Rabbi Oury Cherki
Bemidbar (Haftarah) - Divine Names
In both religious and nonreligious circles, it is common to speak about the Holy One, Blessed be He, as the "Supreme Force" ("Koach Elyon"). However, this concept is entirely wrong, for several reasons.
The simplest reason for this fact is that any attempt to define Divinity diminishes the concept and distorts the truth, in the manner of, "for You, silence is praise" [Psalms 65:2]. G-d is the source of all force, but He is above and beyond any such definitions. If we look in depth, we will see that the spiritual world that is linked to such definitions is sorely lacking. Force refers to the strong side, the one which is to be preferred, and not the opposing side. Strength crushes under its force everything which is outside of its own limits. As a result of such an approach, the service of G-d becomes an egotistic interest, full of fear, without any love.
As time passed and people became more and more accustomed to view G-d as a force with its own desire for power and honor, the attitude of revolt against religion and faith grew, until it morphed into a denial of the existence of G-d. Criticism of religion enlists help from demands for normalcy and a desire for simple joys of life. These demands are basically part of the conditions for serving G-d out of a feeling of love, which not only does not subjugate man but even raises him to his full stature and gives his feet the agility of a deer.

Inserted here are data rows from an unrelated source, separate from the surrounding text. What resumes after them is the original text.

-- ==== Sys2Proof/Laws/Frame.lean ====
section
/-! SUPPORT. Frames: what a program leaves alone follows from what each of its updates leaves alone. -/
namespace Sys2Proof.Machine

/-- The parts of the state that an update can change. -/
def Op.touches : Op → List Part
  | .put .. => []
  | .reflect .. => [.mirror]
  | .bytes .. | .zero .. => [.mem]
  | .report _ => reporting
  | .free => [.fresh]
  | .output _ | .recall _ => [.out]
  | .advance _ | .restartTime => [.time]
  | .signal _ => [.out, .vectors]
  | .emcy .. => [.rep, .out, .ctrls]
  | .clearErrors | .record _ | .resetReports _ | .nextSeq | .pageOpen .. | .pageClose _ => [.rep]
  | .numberWaiting _ => reporting
  | .phase _ => [.phase]
  | .clearState _ => [.mirror, .islands, .vectors, .ctrls, .heads, .chans, .pairs, .lanes, .lineUnits, .axes, .streams, .unreads,
      .fwdIns, .strings, .convs, .timers, .banks, .ports, .cmds, .pdos, .digests, .modes, .calTime, .watch, .pace, .link, .heath,
      .rowTest, .ring, .net]
  | .island .. => [.islands]
  | .vector .. => [.vectors]
  | .ctrl .. => [.ctrls]
  | .head .. => [.heads]
  | .chan .. => [.chans]
  | .pair .. => [.pairs]
  | .lane .. => [.lanes]
  | .lineUnit .. => [.lineUnits]
  | .axis .. => [.axes]
  | .stream .. => [.streams]
  | .unread .. => [.unreads]
  | .fwdIn .. => [.fwdIns]
  | .lstr .. => [.strings]
  | .conv .. => [.convs]
  | .timer .. => [.timers]
  | .bank .. => [.banks]
  | .retired .. => [.retireds]
  | .rail .. => [.rails]
  | .port .. => [.ports]
  | .cmd .. => [.cmds]
  | .pdo .. => [.pdos]
  | .digest .. => [.digests]
  | .modes _ => [.modes]
  | .calTime _ => [.calTime]
  | .watch _ => [.watch]
  | .pace _ => [.pace]
  | .link _ => [.link]
  | .heath _ => [.heath]
  | .rowTest _ => [.rowTest]
  | .secure _ => [.secure]
  | .seqr _ => [.seqr]
  | .ring _ => [.ring]
  | .net _ => [.net]

theorem Part.same_refl (x : Part) (s : State) : x.same s s := by cases x <;> rfl

theorem Part.same_trans {x : Part} {a b c : State} (h : x.same a b) (g : x.same b c) : x.same a c := by
  cases x <;> exact Eq.trans g h

theorem Part.same_of_report {x : Part} {s t : State} (h : s.SameBut t) (hx : x ∉ reporting) : x.same s t := by
  obtain ⟨_, _, _, _, _, rfl⟩ := h
  cases x <;> first | rfl | exact absurd hx (by decide)

theorem Op.touches_same {o : Op} {s : State} {x : Part} (h : x ∉ o.touches) : x.same s (o.apply s) := by
  cases o
  case report e => exact Part.same_of_report (State.report_same s e) h
  case numberWaiting t => exact Part.same_of_report (Op.apply_same (.numberWaiting t) s rfl) h
  case signal v =>
    obtain ⟨_, _, e⟩ := State.signal_frame s v
    refine Eq.mp (congrArg (x.same s) e.symm) ?_
    cases x <;> first | rfl | exact absurd h (by simp [Op.touches])
  case emcy y code ev p1 =>
    obtain ⟨_, _, e⟩ := State.sendEmcy_frame { s with rep := s.rep.error code } y code ev p1 s.rep.seq s.time
    refine Eq.mp (congrArg (x.same s) e.symm) ?_
    cases x <;> first | rfl | exact absurd h (by simp [Op.touches])
  all_goals cases x <;> first | rfl | exact absurd h (by simp [Op.touches])

/-- What an update may do under a frame. -/
def Op.within (W : List Nat) (L : List Part) : Op → Prop
  | .put n j i _ => keyOf n j i ∈ W
  | .report e => (e.event = some .calDone → keyOf .calId 0 0 ∈ W) ∧ ∀ x ∈ reporting, x ∈ L
  | .numberWaiting _ => keyOf .calId 0 0 ∈ W ∧ ∀ x ∈ reporting, x ∈ L
  | .clearState f => (∀ k, k ∉ W → f k = true) ∧ ∀ x ∈ (Op.clearState f).touches, x ∈ L
  | o => ∀ x ∈ o.touches, x ∈ L

theorem Op.within_leaves {W : List Nat} {L : List Part} {o : Op} (h : o.within W L) {k : Nat} (hk : k ∉ W) : o.leavesEntry k := by
  cases o <;> simp only [Op.leavesEntry] <;> simp only [Op.within] at h
  case put n j i v => exact fun e => hk (e ▸ h)
  case report e => exact fun he hh => hk (hh ▸ h.1 he)
  case numberWaiting t => exact fun hh => hk (hh ▸ h.1)
  case clearState f => exact h.1 k hk

theorem Op.within_touches {W : List Nat} {L : List Part} {o : Op} (h : o.within W L) : ∀ x ∈ o.touches, x ∈ L := by
  cases o <;> first | exact h | exact h.2 | simp [Op.touches]

theorem Frame.refl (W : List Nat) (L : List Part) (s : State) : Frame W L s s := ⟨fun _ _ _ _ => rfl, fun x _ => x.same_refl s⟩

theorem Frame.trans {W : List Nat} {L : List Part} {a b c : State} (h : Frame W L a b) (g : Frame W L b c) : Frame W L a c :=
  ⟨fun n j i hk => (g.1 n j i hk).trans (h.1 n j i hk), fun x hx => Part.same_trans (h.2 x hx) (g.2 x hx)⟩

theorem Frame.mono {W W' : List Nat} {L L' : List Part} {a b : State} (h : Frame W L a b) (hW : ∀ k ∈ W, k ∈ W')
    (hL : ∀ x ∈ L, x ∈ L') : Frame W' L' a b :=
  ⟨fun n j i hk => h.1 n j i fun hh => hk (hW _ hh), fun x hx => h.2 x fun hh => hx (hL _ hh)⟩

theorem Op.within_frame {W : List Nat} {L : List Part} {o : Op} (s : State) (h : o.within W L) : Frame W L s (o.apply s) :=
  ⟨fun _ _ _ hk => State.rd_leaves (Op.within_leaves h hk), fun x hx => Op.touches_same fun hh => hx (Op.within_touches h x hh)⟩

/-- A program whose updates stay within a frame stays within it. -/
theorem Prog.run_frame {W : List Nat} {L : List Part} {p : Prog} (h : p.All (Op.within W L)) (s : State) : Frame W L s (p.run s) :=
  Prog.run_rel (Frame.refl W L) Frame.trans (fun _ s ho => Op.within_frame s ho) p h s

end Sys2Proof.Machine
end

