-- ==== Sys2Proof/Tests/Slice0.lean ====
section
/-! SUPPORT. Tests: states that meet the hypotheses of the statements, small checks of single steps against the spec, and ill-formed
commands that WellFormed refuses. -/
namespace Sys2Proof.Tests

open Sys2Proof.Machine

-- One proof at a time: many kernel evaluations at once would need more memory than a check has.
set_option Elab.async false

/-! ### States -/

/-- The X9 in service after reset. -/
def live0 : State := { State.reset with phase := .live }
/-- A state with one entry changed. -/
def with1 (s : State) (n : Name) (j i : Nat) (v : U32) : State := (Op.put n j i v).apply s
/-- A state with an island's fence logic changed. -/
def withIsland (i : Nat) (r : Island) : State := (Op.island i r).apply live0
def fencedAt (i : Nat) : State := withIsland i { st := .fenced, cause := 1 }
def comingAt (i : Nat) : State := with1 (withIsland i { coming := some (1, 0) }) .fenceReq 0 i 1
def lockingAt (i : Nat) : State := withIsland i { st := .locking, cause := 1 }
def syncingAt (i n : Nat) : State := withIsland i { st := .syncing, cause := 1, attempts := n }
def waitingAt (i : Nat) : State := withIsland i { st := .waiting, cause := 1 }
def withMode (s : State) (m : Modes) : State := { s with modes := m }
/-- P3 has an expert grant. -/
def granted3 (s : State) : State := with1 s .levelGranted 0 0 0x48
def inScan : State := withMode live0 { mode := .scan }
def pendingFrom (p : Path) : State := withMode live0 { pendingReq := some { path := p, mode := .scan, origin := .plain } }
/-- The managed rails are up. -/
def seqOn : State := with1 live0 .seqState 0 0 3
def withHead (s : State) (h : Nat) (r : Head) : State := (Op.head h r).apply s
def withLine (s : State) (h : Nat) (r : LineUnit) : State := (Op.lineUnit h r).apply s
/-- Head 0 enabled in SCAN, in a state and with a trigger source. -/
def headAt (st src : Nat) : State := with1 (with1 (with1 inScan .headEn 0 0 1) .headState 0 0 (u32 st)) .trigSrc 0 0 (u32 src)
def playing (st : Nat) : State := withHead (headAt st 1) 0 { cur := some { number := 7 } }
/-- Head 0 plays a pattern whose first step is a word. -/
def pattern (w : Nat) : State := (Op.bytes (patternBase 0) (leBytes 4 w)).apply (with1 (playing 3) .segLen 0 0 1)
def lanes0 : State := (Op.lane 0 { colour := some 2, discard := false }).apply
  (with1 (with1 (playing 3) .videoSrc 0 0 1) .laneState 0 0 1)
def queued0 (q : List LineItem) : State := withLine live0 0 { queue := q, page := some {} }
/-- The right seam of head 0 blends and waits for head 1. -/
def seamWaits (l : List (Bool × SeamData)) : State :=
  withLine (with1 (with1 live0 .seamRRole 0 0 1) .seamRPartner 0 0 1) 0 { queue := [.line { number := 7 }], seamIn := l }
/-- Head 0 in CALIBRATE with its calibration bank, in a calibration state. -/
def calHead (st : Nat) : State := with1 (with1 (with1 (with1 (with1 (withMode (headAt 1 1) { mode := .calibrate }) .calBank 0 0 0) .owner 0 0 0x10)
  .bankState 0 0 2) .pixels 0 0 16) .calState 0 0 (u32 st)
def covered : State := withHead (with1 inScan .coverEn 0 0 1) 0 { coverPin := true, coverRuns := true }
def allLocked : State := { State.reset with seqr := { locks := List.range 13 } }
def withAxis (s : State) (a : Nat) (x : Axis) : State := (Op.axis a x).apply s
/-- Axis 2 in SCAN in a state, with mode REF, its position known. -/
def axisAt (st : Nat) : State := with1 (with1 (with1 inScan .axisMode 2 0 2) .axisStatus 2 0 0) .axisState 2 0 (u32 st)
def moving (g : Goal) : State := withAxis (axisAt 2) 2 { goal := g, vel := 100000 }
/-- Axis 2 in FAULT by STALL, its encoder 100 units away. -/
def stalled : State := with1 (with1 (with1 (with1 (axisAt 5) .encEn 2 0 1) .devWin 2 0 50) .encPos 2 0 100) .axisFaultCause 2 0 (u32 Event.stall.code)
/-- The paced feed of head 0 and axis 0 in a pacing state and an axis state. -/
def paced (st ax : Nat) : State := with1 (with1 (with1 (with1 inScan .paceState 0 0 (u32 st)) .axisState 0 0 (u32 ax)) .rulingAxis 0 0 0) .endTarget 0 0 500
def withString (s : State) (k : Nat) (x : LStr) : State := (Op.lstr k x).apply s
/-- String 1 in SCAN in a state. -/
def stringAt (st : Nat) : State := with1 (with1 inScan .stringState 1 0 (u32 st)) .stringEn 1 0 (if st = 1 ∨ st = 2 then 1 else 0)
/-- Strings 1, 5 and 6 of group 3: string 1 in FAULT, 5 and 6 held. -/
def grouped : State := with1 (with1 (with1 (with1 (with1 (stringAt 4) .illumGroup 1 0 3) .illumGroup 5 0 3) .illumGroup 6 0 3) .stringState 5 0 5)
  .stringState 6 0 5
/-- Matrix string 1 with lamps 5 and 40. -/
def lamps (st : Nat) : State := with1 (with1 (with1 (with1 (stringAt st) .matrixEn 1 0 1) .lampMask 1 0 0x20) .lampMask 1 1 0x100) .checkScan 1 0 1
/-- String 1 lit and at 200 degrees by scan-list entry 9. -/
def hotString : State := with1 (with1 (with1 (stringAt 2) .lsTempSrc 1 0 9) .heathValue 0 9 0x43480000) .tShut 1 0 0x42C80000
/-- Heath in a state, with entry 3 of the scan list on SDC0, plain, linear, without polynomial or cold junction. -/
def listed (st : Nat) : State := with1 ((Op.bytes (scanListAt + 96) ([1, 0, 0, 0, 0, 0, 0, 0xFF, 0, 0, 0xFF, 0xFF] ++ leBytes 4 0x3F800000)).apply live0)
  .heathState 0 0 (u32 st)
/-- The same with an odd input on a differential entry. -/
def badList (st : Nat) : State := (Op.bytes (scanListAt + 97) [5]).apply (listed st)
def withConv (k : Nat) (c : Conv) : State := (Op.conv k c).apply (listed 1)
def result3 : HResult := { entry := 3, time := 5, pass := 0, urgent := false, late := false, code := 4194304, code2 := 0, quad := 0, e1 := 0, e2 := 0, opened := false, free := false, isrc := 0, tconv := 0 }
/-- Timer channel 9 in a state. -/
def timerAt (st : Nat) : State := with1 live0 .tmrState 9 0 (u32 st)
/-- Timer channel 9 with period 5, ten ticks after a time. -/
def rolling (a : Nat) : State := { (Op.timer 9 { period := 5, since := a }).apply (timerAt 2) with time := BitVec.ofNat 64 (a + 100) }
/-- Bank 3 in a state, its power requested. -/
def bankAt (st : Nat) : State := with1 (with1 live0 .bankState 3 0 (u32 st)) .bankPowerReq 3 0 (if st = 4 then 1 else 2)
/-- Stream 2 in a state, with a buffer of 4,096 bytes. -/
def streamAt (st : Nat) (x : Machine.Stream) : State := (Op.stream 2 x).apply (with1 (with1 live0 .bufLog2 2 0 12) .streamState 2 0 (u32 st))
def full (x : Machine.Stream) : State := with1 (streamAt 1 x) .wrPtr 2 0 64
def rec64 : List Byte := List.replicate 64 0
def pcieUp (s : State) : State := with1 s .linkStatus 0 0 0x3013
/-- The command ring runs, with one command to fetch. -/
def ringUp (r : Ring) : State := { with1 (with1 (pcieUp live0) .ringState 0 0 1) .cmdTail 0 0 1 with ring := r }
/-- A record of HOST_SEQ 0 with an opcode, an entry, a LENGTH and data. -/
def rec (op idx sub len : Nat) (data : List Byte) : CmdRecord :=
  { hostSeq := 0, opcode := BitVec.ofNat 8 op, flags := 0, index := BitVec.ofNat 16 idx, sub := BitVec.ofNat 8 sub, length := BitVec.ofNat 8 len,
    expEpoch := 0, data := data }
/-- Bank 3 belongs to P3. -/
def ownBank : State := with1 live0 .owner 3 0 3
/-- DOMAIN_READ of SCAN_LIST to bank 3 at 16, at most 256 bytes. -/
def bankRead : CmdRecord := { rec 4 0x5900 1 12 ([3, 0, 0, 0] ++ leBytes 4 16 ++ leBytes 4 256) with flags := 2 }
def withPort (k : Nat) (x : Port) : State := (Op.port k x).apply live0
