-- ==== Sys2Proof/Machine/ResetTable.lean ====
section
/-! DEFINITION. The defaults of the OPEN parameters (spec 00_scope R5), and the parameter `ResetCfg` (R5,
93_implementation_defined U6) with its default, the table of 10_state R47. -/

namespace Sys2Proof.Machine

/-- The defaults of R5: `EPS = 2^-20` and `EDGE_TH = 1/2`. -/
def defaultParams : Params := { eps := 1 / 1048576, edgeTh := 1 / 2 }

/-- The reset values an implementation may choose (R5, U6). Fixed and therefore absent here: `directionPhase`,
`lastPulseTimestamp` and `valid` (U6), `measuredPeriodSeconds` (with no timestamp, R46 item 8 leaves only `none`) and
`prevSample` (`none` while no sample has been emitted since reset, R37). -/
structure ResetCfg where
  phase : Rat
  freeRunHz : Rat
  dutyCycle : Rat
  shape : Shape
  range : FreqRange
  extClockEn : Bool
  ratioIndex : Fin nRatios
  pulseAge : Rat
  currentStep : Fin nSteps
  skipMask : Vector Bool nSteps
  sequenceKind : SeqKind
  trigSel : TrigSel
  deriving DecidableEq, Repr

/-- The table of R47. -/
def resetTable : ResetCfg where
  phase := 0
  freeRunHz := 1
  dutyCycle := 1 / 2
  shape := .square
  range := .low
  extClockEn := false
  ratioIndex := unityIndex
  pulseAge := 0
  currentStep := 0
  skipMask := Vector.replicate nSteps false
  sequenceKind := .up
  trigSel := .internal

/-- The instances of `ResetCfg` the spec admits: those that satisfy the invariants of R46 (U6). -/
abbrev ResetCfg.Legal (c : ResetCfg) : Prop :=
  (0 ≤ c.phase ∧ c.phase < 1) ∧ (fMin ≤ c.freeRunHz ∧ c.freeRunHz ≤ fMax) ∧
  (0 ≤ c.dutyCycle ∧ c.dutyCycle ≤ 1) ∧ 0 ≤ c.pulseAge

end Sys2Proof.Machine
end

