-- ==== Sys2Proof/Machine/Ops.lean ====
section
/-! DEFINITION. The arithmetic primitives of spec 00_scope R10 and the named writes of registers: a register is written
through these and nowhere else (10_state R20). The block takes no exception and returns from none (60_exceptions R150,
R154, R155), so no such operation stands here. -/

namespace Sys2Proof.Machine

/-! ### Arithmetic primitives -/

/-- `frac(x) = x - floor(x)` (R10). -/
def frac (x : Rat) : Rat := x - (x.floor : Rat)

/-- `clamp(x, lo, hi) = min(max(x, lo), hi)` (R10). -/
def clamp (x lo hi : Rat) : Rat := min (max x lo) hi

/-- `mod8(z)`, the unique residue in 0..7 of any integer, negative included (R10, R75). -/
def mod8 (z : Int) : Fin nSteps := Fin.ofNat nSteps (z % nSteps).toNat

/-! ### Writes of the oscillator's registers (R21 to R25) -/

def State.setPhase (s : State) (v : Rat) : State := { s with phase := v }
def State.setFreeRunHz (s : State) (v : Rat) : State := { s with freeRunHz := v }
def State.setDutyCycle (s : State) (v : Rat) : State := { s with dutyCycle := v }
def State.setShape (s : State) (v : Shape) : State := { s with shape := v }
def State.setRange (s : State) (v : FreqRange) : State := { s with range := v }

/-! ### Writes of the clock-sync registers (R26 to R31) -/

def State.setExtClockEn (s : State) (v : Bool) : State := { s with extClockEn := v }
def State.setLastPulse (s : State) (v : Rat) : State := { s with lastPulseTimestamp := some v }
def State.setPeriod (s : State) (v : Rat) : State := { s with measuredPeriodSeconds := some v }
def State.setValid (s : State) (v : Bool) : State := { s with valid := v }
def State.setRatioIndex (s : State) (v : Fin nRatios) : State := { s with ratioIndex := v }
def State.setPulseAge (s : State) (v : Rat) : State := { s with pulseAge := v }

/-! ### Writes of the sequencer's registers (R32 to R36) -/

/-- Commit of an advance: step and direction together (R126). -/
def State.commitStep (s : State) (c : Fin nSteps) (ph : Bool) : State := { s with currentStep := c, directionPhase := ph }
def State.setSkipMask (s : State) (v : Vector Bool nSteps) : State := { s with skipMask := v }
/-- A change of kind, which resets the direction to forward (R35, R132). -/
def State.changeKind (s : State) (v : SeqKind) : State := { s with sequenceKind := v, directionPhase := true }
def State.setTrigSel (s : State) (v : TrigSel) : State := { s with trigSel := v }

/-! ### The edge detector's memory, the sample stream, and the model's own fields -/

/-- `Emit(v)` (R13, R41) with the write of `prevSample` that follows it in SAMPLE (R37, R82). -/
def State.emit (s : State) (v : Rat) : State := { s with sampleOut := s.sampleOut ++ [v], prevSample := some v }
def State.setDrawCount (s : State) (v : Nat) : State := { s with drawCount := v }
def State.setPort (s : State) (v : List Word) : State := { s with port := v }

end Sys2Proof.Machine
end

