-- ==== Sys2Proof/Machine/Sampling.lean ====
section
/-! DEFINITION. The shaper `Wave` and the micro-operation `SAMPLE` (spec 40_oscillator R81, R82), and the sample loop of
GEN (R83). -/

namespace Sys2Proof.Machine

/-- `Wave(shape, p, d)` (R81), with `EPS` as an argument. -/
def wave (eps : Rat) (shape : Shape) (p d : Rat) : Rat :=
  match shape with
  | .square => if p < d then 1 else 0
  | .triangle => if p < d then p / max d eps else 1 - (p - d) / max (1 - d) eps

/-- Step F of SAMPLE (R82, R109): the slaved frequency when external-clock mode is on and the clock is valid, else the
free-running one. `valid` with no measured period cannot occur (R28, R29, R46 item 7); outside the invariant the
free-running frequency stands. DESIGN CHOICE, log entry 5. -/
def selectFreq (s : State) : Rat :=
  if s.extClockEn && s.valid then
    match s.measuredPeriodSeconds with
    | some p => ratio s.ratioIndex / p
    | none => s.freeRunHz
  else s.freeRunHz

/-- `SAMPLE(sr)` (R82): timer, frequency selection, phase advance, shaping, emission, edge detection, and the advance
an edge causes in Internal mode. -/
def sample (draw : Nat → Fin nSteps) (sr : Rat) (s : State) : State :=
  let timed := clockLossTimer sr s
  let phase := frac (timed.phase + selectFreq timed / sr)
  let v := wave timed.params.eps timed.shape phase timed.dutyCycle
  let emitted := (timed.setPhase phase).emit v
  if risingEdge timed.params.edgeTh timed.prevSample v = true ∧ timed.trigSel = .internal then advance draw emitted
  else emitted

/-- `repeat n times: SAMPLE(sr)` (R83). -/
def generate (draw : Nat → Fin nSteps) (sr : Rat) : Nat → State → State
  | 0, s => s
  | n + 1, s => generate draw sr n (sample draw sr s)

end Sys2Proof.Machine
end

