-- ==== Sys2Proof/Machine/Step.lean ====
section
/-! DEFINITION. One step: the next command arrives and runs to completion (spec 20_memory R52). -/

namespace Sys2Proof.Machine

/-- One step (R52, R67, R162): with no command on the port the block holds its state; a reserved word is refused; a
command executes whole. -/
def step (s : State) : Host.Outcome State Fault Refusal :=
  match arrive s with
  | .idle => .next s
  | .command i t => exec i t
  | .reserved why => .refused (.reservedEncoding why)

/-- The state whose very next step runs the given word of the opcode table (log entry 1). -/
def State.withFetchWord (s : State) (nbits w : Nat) : State := pushTableWord s nbits w

end Sys2Proof.Machine
end

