-- ==== Sys2Proof/Laws/Arith.lean ====
section
/-! SUPPORT. The arithmetic primitives of spec 00_scope R10 and the operand values of 30_encoding R63: what each answers. -/

namespace Sys2Proof.Machine

/-- `frac` is the library's fractional part, so the library's lemmas about it apply. -/
theorem frac_eq_fract (x : Rat) : frac x = Int.fract x := rfl

theorem frac_nonneg (x : Rat) : 0 ≤ frac x := by rw [frac_eq_fract]; exact Int.fract_nonneg x

theorem frac_lt_one (x : Rat) : frac x < 1 := by rw [frac_eq_fract]; exact Int.fract_lt_one x

/-- `frac x` is the only number in [0,1) that differs from `x` by an integer. -/
theorem frac_unique {x y : Rat} {k : Int} (h0 : 0 ≤ y) (h1 : y < 1) (h : x = y + k) : frac x = y := by
  rw [frac_eq_fract, Int.fract_eq_iff]
  exact ⟨h0, h1, k, by rw [h]; ring⟩

theorem frac_add_floor (x : Rat) : frac x + (x.floor : Rat) = x := by unfold frac; ring

theorem clamp_of_lt {x lo hi : Rat} (h : x < lo) (hlh : lo ≤ hi) : clamp x lo hi = lo := by
  unfold clamp; rw [max_eq_right h.le, min_eq_left hlh]

theorem clamp_of_gt {x lo hi : Rat} (h : hi < x) : clamp x lo hi = hi := by
  unfold clamp; exact min_eq_right (h.le.trans (le_max_left x lo))

theorem clamp_of_mem {x lo hi : Rat} (h1 : lo ≤ x) (h2 : x ≤ hi) : clamp x lo hi = x := by
  unfold clamp; rw [max_eq_left h1, min_eq_left h2]

theorem clamp_ge {x lo hi : Rat} (h : lo ≤ hi) : lo ≤ clamp x lo hi :=
  le_min (le_max_right x lo) h

theorem clamp_le (x lo hi : Rat) : clamp x lo hi ≤ hi := min_le_right _ _

/-- A step index as a number, with the bound written out for arithmetic (R6, R32). -/
theorem step_val_lt (c : Fin nSteps) : c.val < 8 := c.isLt

/-- A ratio index as a number, with the bound written out for arithmetic (R6, R30). -/
theorem ratioIndex_val_lt (i : Fin nRatios) : i.val < 17 := i.isLt

/-- Of the eight ordinals exactly the implemented ones name an algorithm (R6, R120). -/
theorem kindOf_eq_none (k : Nat) : kindOf k = none ↔ nImplementedKinds ≤ k := by
  by_cases h : k < 8
  · interval_cases k <;> decide
  · have h' : ¬ k < nKinds := h
    simp only [kindOf, h', dite_false, true_iff]
    exact Nat.le_of_lt (Nat.lt_of_lt_of_le (by decide) (Nat.not_lt.mp h))

/-- `mod8` answers the residue the integers' remainder gives (R10). -/
theorem mod8_val (z : Int) : ((mod8 z).val : Int) = z % 8 := by
  have h0 := Int.emod_nonneg z (by decide : (8 : Int) ≠ 0)
  have h1 := Int.emod_lt_of_pos z (by decide : (0 : Int) < 8)
  show ((Fin.ofNat 8 (z % 8).toNat).val : Int) = z % 8
  rw [Fin.val_ofNat, Nat.mod_eq_of_lt (by omega)]
  omega

theorem q16_32_nonneg (q : Nat) : 0 ≤ q16_32 q := by unfold q16_32; positivity

theorem q32_16_nonneg (q : Nat) : 0 ≤ q32_16 q := by unfold q32_16; positivity

theorem q32_16_sub (a b : Nat) : q32_16 a - q32_16 b = ((a : Rat) - b) / 65536 := by unfold q32_16; ring

theorem ratioIndexOf_val (k : Nat) : (ratioIndexOf k).val = min k 16 := by
  show (Fin.ofNat 17 (min k 16)).val = min k 16
  rw [Fin.val_ofNat]; omega

theorem ratio_pos (i : Fin nRatios) : 0 < ratio i := by
  revert i; decide +kernel

end Sys2Proof.Machine
end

A relationship which stems from surrender to the opposite side is called "baalut" – meaning a relationship with a master – in terms of both property and in the connotation of the Canaanite god, Baal. In this week's Haftarah, the prophet gives us the following message: "On that day, G-d declares, you will call Me 'my husband' ('ishi') and you will no longer call Me 'my master' ('baali')." [Hosea 2:18]. This means that the vestiges of the impurities of paganism which you have picked up in your concept of Divinity will be shed, and they will be replaced by an era of pure knowledge of G-d, in a way that makes way for freedom and true awareness of mankind.
Such a deep transformation in awareness must of necessity be accompanied by a number of crises, which take place when it becomes necessary to overturn the old patterns of thought. This entails the "shell" of atheism, which does not stem from a fall of mankind but rather from a demand for the appearance of a more refined brand of faith: "I will remove the names of the 'baal' from her lips, and they will never be remembered by those names anymore" [2:19].
The purification of the concepts of faith will in the end lead to a return to an awareness of the holiness of nature: "And I will make a covenant with them on that day, with the animals in the field and the birds in the sky and those who crawl on the earth – and I will remove the bow and the sword and war from the earth, and I will lay them down safely." [2:20].
The removal of the impurities from the concept of Divinity guarantees that the link to G-d will be eternal, since there will no longer be any element that interferes with its progress: "I will betroth you to Me forever" [2:21]. From within the pure faith, ethical values will well up which are combined in perfect harmony: "I will betroth you to Me with righteousness, with justice, with kindness, and with mercy" [ibid]. The result will be to build a world where the only activity of man will be to get to know G-d: "I will betroth you to Me in faith, and you will know G-d" [2:22]. (See the words of the Rambam, Hilchot Melachim, 12:5.)